Allyship is about learning, showing empathy, and taking action. That process often includes learning, unlearning, and relearning, then building empathy for people with different experiences, and above all, taking consistent action. So each week, we’ll learn from somebody new. Please be open to new ways of thinking and understanding.
You can learn more about my work and sign up to join us for a live recording at ally.cc.
Let’s get started.
MELINDA: Hello, everyone. Today, our guest is Esther A. Armah, CEO of The Armah Institute of Emotional Justice and author of the new book, Emotional Justice: A Roadmap for Racial Healing. We’ll be discussing the topic of her book, Emotional Justice, and specifically, what transformative change can be created by Emotional Justice and what it looks like in a corporate setting. In addition, in an increasingly divided political world, we’ll also discuss how using the framing of Emotional Justice in our DEI work can move the question away from personal politics. So welcome, Esther.
ESTHER: Thank you. Thank you so much. A pleasure to join you.
MELINDA: I’m excited to have this conversation. So, let’s start with your story. Can you share a bit about where you grew up and how you ended up getting to do the work that you do today?
ESTHER: I am a self-described Global Black Chic. And by that, I mean I was born in London, which is the home of my birth. I went to school there. I lived in New York for almost a decade. I claim that as my creative home. I’m joining you from the capital city of Ghana, on the west coast of Africa, Accra, which is my spiritual home, the home of my family.
All three of those cities, London, New York, and Accra, have really shaped the way that I work the lens through which I work, which is global Blackness, how I approach everything that I do, and what formed and created the framework that really, that is purpose and passion and profession of emotional justice. So that’s me, tribe, city, and community. Those are my people.
MELINDA: Thanks for that. So, let’s dive right into emotional justice, then. Well, first, I should say congratulations on your new book.
ESTHER: Thank you. Thank you so much. Incredibly, it’s a number one new release on Amazon. It was number one for five weeks in one category, the general sociology of race relations, and it’s now just become number one in another category of cultural anthropology. And so, it’s out in the world. I mean, I’m overwhelmed and in shock but very excited about that.

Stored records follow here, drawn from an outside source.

/-- The place that a line takes: a way that holds nothing, or the one the tree bits point at. -/
def State.slcVictim (s : State) (line : Nat) : Nat :=
  let set := s.slcSet line
  let free := (List.range 16).find? fun w => (mfind s.slc.lines (set * 16 + w)).isNone
  set * 16 + free.getD (plruVictim (mget (fun _ => 0) s.slc.plru set))

/-- A line brought into its set. The data of a fetched line is written into it, and meets an armed injection (R205); a line that
is wholly written has no data before. -/
def State.slcFill (s : State) (line : Nat) (fetch : Bool) : State :=
  let slot := s.slcVictim line
  let q := if fetch then (s.slcEvict slot).gsInject 6 else (0, s.slcEvict slot)
  ({ q.2 with slc := { q.2.slc with
      lines := minsert slot ⟨line, false, false, [q.1, 0, 0, 0]⟩ q.2.slc.lines } } : State).slcTouch slot

/-- A demand finds its line in the SLC or allocates it; `fetch` says that its data is read from DDR5. A line that is
uncorrectable is not allocated (R329). -/
def State.slcLine (s : State) (line : Nat) (fetch : Bool) : Bool × State :=
  match s.slcSlot line with
  | some slot => (true, s.slcTouch slot)
  | none =>
    let r := if fetch then s.ddrFetch (line * 128 - ddrBase) else (true, s)
    if r.1 then (true, r.2.slcFill line fetch) else r

/-- An uncorrectable error in a clean line (R200): the line is read again from DDR5, and the error counts as a
correction. -/
def State.slcRefetch (s : State) (slot w : Nat) : Bool × State :=
  let s := s.ceCount 6 3 w
  ({ s with slc := { s.slc with lines := merase slot s.slc.lines } } : State).slcLine (w / 4) true

/-- A read of one ECC word of a line that the SLC holds. -/
def State.slcWord (s : State) (src w : Nat) : Bool × State :=
  match s.slcSlot (w / 4) with
  | none => (true, s)
  | some slot =>
    match mfind s.slc.lines slot with
    | none => (true, s)
    | some x =>
      match x.mark (w % 4) with
      | 0 => (true, s)
      | 1 => (true, s.corrected 6 src w)
      | _ =>
        if x.dirty then (false, (s.uncorrected 6 src w).modLine slot fun y => { y with poison := true })
        else s.slcRefetch slot w

def State.slcWords (s : State) (src : Nat) : List Nat → Bool × State
  | [] => (true, s)
  | w :: t =>
    let r := s.slcWord src w
    let q := r.2.slcWords src t
    (r.1 && q.1, q.2)

/-- A prefetched line is read by a demand access: it counts as used (Table 9.17). -/
def State.pfUsed (s : State) (line : Nat) : State :=
  if s.slc.fetched.contains line then
    ({ s with slc := { s.slc with fetched := s.slc.fetched.filter (· ≠ line) } } : State).rinc (.gsPf 1) 64 1
  else s

/-- The lines of 128 bytes that `n` bytes from `a` up touch. -/
def lineUnits (a n : Nat) : List Nat :=
  if n = 0 then [] else (List.range ((a + n - 1) / 128 + 1 - a / 128)).map fun i => a / 128 + i

/-- The ECC words of a line that `n` bytes from `a` up touch. -/
def lineWords (a n line : Nat) : List Nat :=
  (List.range 4).filterMap fun k =>
    let w := line * 4 + k
    if a / 32 ≤ w ∧ w ≤ (a + n - 1) / 32 then some w else none

/-- Reads of lines in order. -/
def State.lineReads (s : State) (src a n : Nat) : List Nat → Bool × State
  | [] => (true, s)
  | l :: t =>
    let r := (s.pfUsed l).slcLine l true
    let r := if r.1 then r.2.slcWords src (lineWords a n l) else r
    let q := r.2.lineReads src a n t
    (r.1 && q.1, q.2)

/-- A write of part of one ECC word of a line that the SLC holds (R195, R200). -/
def State.slcPut (s : State) (src a : Nat) (bs : List Byte) (w : Nat) : Bool × State :=
  let p := wordPart a bs w
  match s.slcSlot (w / 4) with
  | none => (false, s)
  | some slot =>
    let x := (mfind s.slc.lines slot).getD ⟨w / 4, false, false, [0, 0, 0, 0]⟩
    let m := x.mark (w % 4)
    let r : Bool × State :=
      if p.2.length < 32 then
        if m = 0 then (true, s)
        else if m = 1 then (true, s.ceCount 6 src w)
        else if x.dirty then (false, (s.uncorrected 6 src w).modLine slot fun y => { y with poison := true })
        else s.slcRefetch slot w
      else (true, s)
    if r.1 then
      let q := ((r.2.setBytes p.1 p.2).wbCancel 6 w).gsInject 6
      let slot := (q.2.slcSlot (w / 4)).getD slot
      (true, q.2.modLine slot fun y =>
        let z := y.setMark (w % 4) q.1
        { z with dirty := true, poison := z.poison && z.marks.any fun m => decide (2 ≤ m) })
    else r

def State.slcPuts (s : State) (src a : Nat) (bs : List Byte) : List Nat → Bool × State
  | [] => (true, s)
  | w :: t =>
    let r := s.slcPut src a bs w
    let q := r.2.slcPuts src a bs t
    (r.1 && q.1, q.2)

/-- Writes of the parts of lines in order: a write of a whole line needs no data from DDR5. -/
def State.lineWrites (s : State) (src a : Nat) (bs : List Byte) : List Nat → Bool × State
  | [] => (true, s)
  | l :: t =>
    let r := s.slcLine l (!decide (a ≤ l * 128 ∧ l * 128 + 128 ≤ a + bs.length))
    let r := if r.1 then r.2.slcPuts src a bs (lineWords a bs.length l) else r
    let q := r.2.lineWrites src a bs t
    (r.1 && q.1, q.2)

/-! ### Physical accesses -/

/-- Whether an address lies in DDR5. -/
def inDdr (a : Nat) : Bool :=
  match regionOf a with
  | .ddr _ => true
  | _ => false

/-- A physical read: the bytes, none on an uncorrectable error. `src` is the SOURCE of the error logs. -/
def State.pread (s : State) (src a n : Nat) : Option (List Byte) × State :=
  let r := if inDdr a then s.lineReads src a n (lineUnits a n) else s.eccReads src (eccWords a n)
  if r.1 then (some (r.2.bytes a n), r.2) else (none, r.2)

/-- Whether no word needs the error-correction path: no marks, no write-backs, no armed injection, no FAILED channel. -/
def State.eccClean (s : State) : Bool :=
  s.ecc.isEmpty && s.gesso.wbq.isEmpty && s.fget .gsEccInj 8 8 == 0 && s.fget .dmcEccInj 8 8 == 0 &&
  !(s.ddr.chans.any fun p => p.2.state == 3 || !p.2.wback.isEmpty) &&
  s.slc.lines.all fun p => !p.2.poison && p.2.marks == [0, 0, 0, 0]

MELINDA: That’s fantastic. That’s fantastic. I’m so happy. Let’s start with the beginning of emotional justice. What is it, first off?
ESTHER: It is a roadmap for racial healing that, at its most basic foundation, helps all of us—Black, White, Brown, Indigenous—do what I call our emotional work in dismantling inequitable systems in order that we cannot just articulate humanity but practice the kind of humanity that is transformative.
What I mean by that is this is a framework and a roadmap for racial healing that grapples with a legacy of untreated trauma that exists because of the oppressive systems that have shaped our modern world. And what I call created the Language of Whiteness.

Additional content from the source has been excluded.